It had been 13 days since he was last here, on the corner of Park Street and Arbory Lane, where the hustle and bustle of the high street gives way to the more gentle plodding of suburban life and the Victorian three-storey houses set behind defensive black-painted railings. This small section of York stone pavement outside No.1 was where Norman Greaves had breathed his last. Jason had been first onto the scene, witnessing the pool of blood haemorrhaging from behind his head onto the pavement and into the gutter.
The paramedics had arrived soon after. How soon, he couldn't honestly recall. His life had been playing out in slow motion at that point, and it wasn't until his head hit the pillow at 4am - some six hours later – that he'd had the chance to piece the events together in any sort of chronological order.

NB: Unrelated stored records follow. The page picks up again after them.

-- ==== Sys2Proof/Machine/SweepWork.lean ====
section
/-! DEFINITION. The sweep's work on a block (7.4): the grant, FORMAT, SCRUB and REBLANK, the end of the block's work, pacing. -/

namespace Sys2Proof.Machine

/-- The pacing wait of a SCRUB job that has released a block other than its last (R126). -/
def startPacing (s : State) : State :=
  if s.su.pacing = 0 then joinSweep s
  else setStep .pacing (s.withSu { s.su with pacingTimer := some s.su.pacing })

/-- A FORMAT or REBLANK job has passed its last block: it is FINISHING, and asks for its end flush (R128), after the high-water
write-backs of the block's release (`endBlock`, log entry 24). -/
def startFinishing (r : RegionId) (s : State) : State :=
  makeFlush .job (some r) (s.updHeadJob fun j => { j with state := .finishing, step := .none })

/-- The job's next action after the release of a block (7.2). -/
def nextAction (s : State) : State :=
  match s.su.jobs with
  | [] => s
  | j :: _ =>
    if j.cancelRequested then endHeadJob .sweepCancelled none s
    else if j.position < j.first + j.count then
      match j.kind with
      | .scrub => startPacing s
      | .format | .reblank => joinSweep s
    else
      match j.kind with
      | .scrub => endHeadJob .sweepDone none s
      | .format | .reblank => startFinishing j.region s

/-- How a block's work ended: skipped, or done with or without an error (Table 7-1). -/
inductive BlockEnd where
  | skipped | done (error : Bool)
  deriving DecidableEq, Repr

/-- A job record past a block (R123 to R127). -/
def Job.passed (e : BlockEnd) (j : Job) : Job :=
  match e with
  | .skipped => { j with position := j.position + 1, skipped := j.skipped + 1 }
  | .done err => { j with position := j.position + 1, done := j.done + 1, errors := j.errors + bit err }

/-- A FORMAT job moves its region's frontier past the block (R124). -/
def advanceFrontier (j : Job) (s : State) : State :=
  match j.kind with
  | .format => s.updRegion j.region (Region.advance j.position)
  | .scrub | .reblank => s

/-- The work on a block ends: counters and frontier, release, next action, at one event (R123, R124). DESIGN CHOICE (log entry 24):
where the release discards a STRANDED line, the cancellation of the region's jobs (R130, R136) is taken before the job's next
action, so that a SCRUB job at its last block ends SWEEP_CANCELLED; and where the release leaves more DIRTY lines eligible than R107 allows, the
high-water write-backs are issued before a FORMAT or REBLANK job's end flush is made and issues its own (R128). The manual leaves both
orders open. -/
def endBlock (e : BlockEnd) (s : State) : State :=
  match s.su.jobs with
  | [] => s
  | j :: _ =>
    nextAction (releaseOp .sweep ((advanceFrontier j (s.updHeadJob (Job.passed e))).setBlockWork .idle))

/-- The epoch a job works a block in (R123 step 1). -/
def Job.epochOf (j : Job) (g : Region) : Epoch :=
  match j.kind, j.formatEpoch with
  | .format, some e => e
  | _, _ => g.epoch

/-- The running job, holding its block, begins the block's work (R123). -/
def beginBlock (s : State) : State :=
  match s.su.jobs with
  | [] => s
  | j :: _ =>
    lookupTag .sweep 0 j.region j.position
      (s.setBlockWork { BlockWork.idle with epoch := j.epochOf (s.region j.region) })

/-- A blank tag is written; in a WRITE_THROUGH region the work waits for its tag write (R124, R127). -/
def blankBlock (j : Job) (s : State) : State :=
  match (s.region j.region).tagPolicy with
  | .writeBack =>
    endBlock (.done false)
      (tagUpdate .sweep 0 j.region j.position (blankTag (s.region j.region) j.position s.su.work.epoch) s)
  | .writeThrough =>
    tagUpdate .sweep 0 j.region j.position (blankTag (s.region j.region) j.position s.su.work.epoch) s

/-- A scrub reports an integrity failure (R125). -/
def reportScrub (j : Job) (v : Verdict) (t : Tag) (bytes : List Byte) (s : State) : State :=
  reportFailure
    (integrityRecord v .sweep j.region j.position none
      (tagReport (s.region j.region) s.su.work.epoch j.position t) bytes)
    .sweep j.region j.position none s

/-- The record key of a sweep read (Table 10-2). -/
def sweepKey (j : Job) : RecordKey := ⟨some j.region, some j.position, none, none⟩

/-- A SCRUB job reads a whole block into the sweep buffer (R54, R125 step 3). -/
def scrubRead (j : Job) (t : Tag) (s : State) : State :=
  appendRequests (blockReads (s.region j.region) j.position .sweep .sweepRead (sweepKey j))
    ((s.withObt { s.obt with sweepBuffer := { s.obt.sweepBuffer with assigned := true } }).setBlockWork
      { s.su.work with tag := some t, readsOut := (s.region j.region).blockSize / Config.chunkBytes })

/-- A SCRUB job is handed a block's tag (R125). -/
def scrubHanded (j : Job) (t : Tag) (s : State) : State :=
  match tagEvaluation (s.region j.region) s.su.work.epoch j.position t with
  | .blank => endBlock (.done false) s
  | .sound => scrubRead j t s
  | v => endBlock (.done true) (reportScrub j v t [] s)

/-- The running job is handed its block's tag (R124, R125, R127). -/
def sweepHanded (t : Tag) (s : State) : State :=
  match s.su.jobs with
  | [] => s
  | j :: _ =>
    match j.kind with
    | .format => if t.epoch = s.su.work.epoch then endBlock .skipped s else blankBlock j s
    | .scrub => scrubHanded j t s
    | .reblank => blankBlock j s

/-- The whole block of the sweep buffer. -/
def sweepBlock (s : State) (B : Nat) : List Byte := s.obt.sweepBuffer.bytes.take B

/-- The last read of a scrubbed block has completed (R125 step 3). -/
def scrubDone (j : Job) (s : State) : State :=
  if s.su.work.failed then endBlock (.done true) s
  else
    match s.su.work.tag with
    | none => endBlock (.done false) s
    | some t =>
      if dataEvaluation t (sweepBlock s (s.region j.region).blockSize) = .corrupt then
        endBlock (.done true) (reportScrub j .corrupt t (sweepBlock s (s.region j.region).blockSize) s)
      else endBlock (.done false) s

/-- Bytes of a scrub read are stored, or a failure is posted once per block (R125 step 3). -/
def scrubTake (j : Job) (landing : Nat) (ok : Bool) (data : List Byte) (s : State) : State :=
  if s.su.work.failed then s
  else if ok then
    s.withObt { s.obt with sweepBuffer := { s.obt.sweepBuffer with bytes := overlay landing data s.obt.sweepBuffer.bytes } }
  else
    offer (Record.ofBlock .memoryRead .sweep j.region j.position) (s.setBlockWork { s.su.work with failed := true })

/-- A scrub read counted off, and the block's work ended with the last (R125 step 3). -/
def scrubCount (j : Job) (s : State) : State :=
  if s.su.work.readsOut = 1 then scrubDone j (s.setBlockWork { s.su.work with readsOut := 0 })
  else s.setBlockWork { s.su.work with readsOut := s.su.work.readsOut - 1 }

/-- A DATA_READ of the sweep completes (R125). -/
def sweepReadDone (landing : Nat) (ok : Bool) (data : List Byte) (s : State) : State :=
  match s.su.jobs with
  | [] => s
  | j :: _ => scrubCount j (scrubTake j landing ok data s)

/-- A write-through tag write of the sweep completes: the block's work ends (R124, R127). -/
def sweepTagged (ok : Bool) (s : State) : State := endBlock (.done !ok) s

/-- The sweep is told of a fill failure: the block counts as done with an error (R123 step 3). -/
def sweepFillFailed (s : State) : State := endBlock (.done true) s

end Sys2Proof.Machine
end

The police had grilled him at the scene. Had he seen anyone? Had he noticed anything unusual? Had he heard any speeding cars or shouting voices? Nothing. He'd seen and heard nothing. Just chanced upon poor Norman Greaves lying in a pool of blood as he was returning from the snooker hall.
He had watched helplessly as the paramedics had worked on Greaves and, after the futility of their efforts had become obvious, shook their heads at each other before checking their watches for time of death. He had stood, motionless, as they lifted the lifeless body on to the gurney, placing a red blanket over his face before hauling the body into the ambulance. He wondered how long it would be before the next of kin would be informed; the ill-prepared words coming from the ashen face of the police constable who had drawn the short straw among his colleagues down the station; the wife sinking to her knees in the hallway and the children, dressed in their pyjamas and peering down the stairs, staring into a world of emotional delirium, confused and scared by their mother's tears.
The funeral had taken place last Thursday at St Bride's. He hadn't been invited but the details had been posted in the In Memorium section of the Bugle's website. He'd watched the interment from a distance, far enough away to be inconspicuous but still close enough to hear the sobs.
He wondered how long the guilt would last. Stood here at the crime scene, the only clue that something had happened was the difference in the colour of the stone where the pressure washer had been used to clear the blood. But Jason knew he would be drawn here for the rest of his life. That much was certain. The perpetrator always returns to the scene of his crime.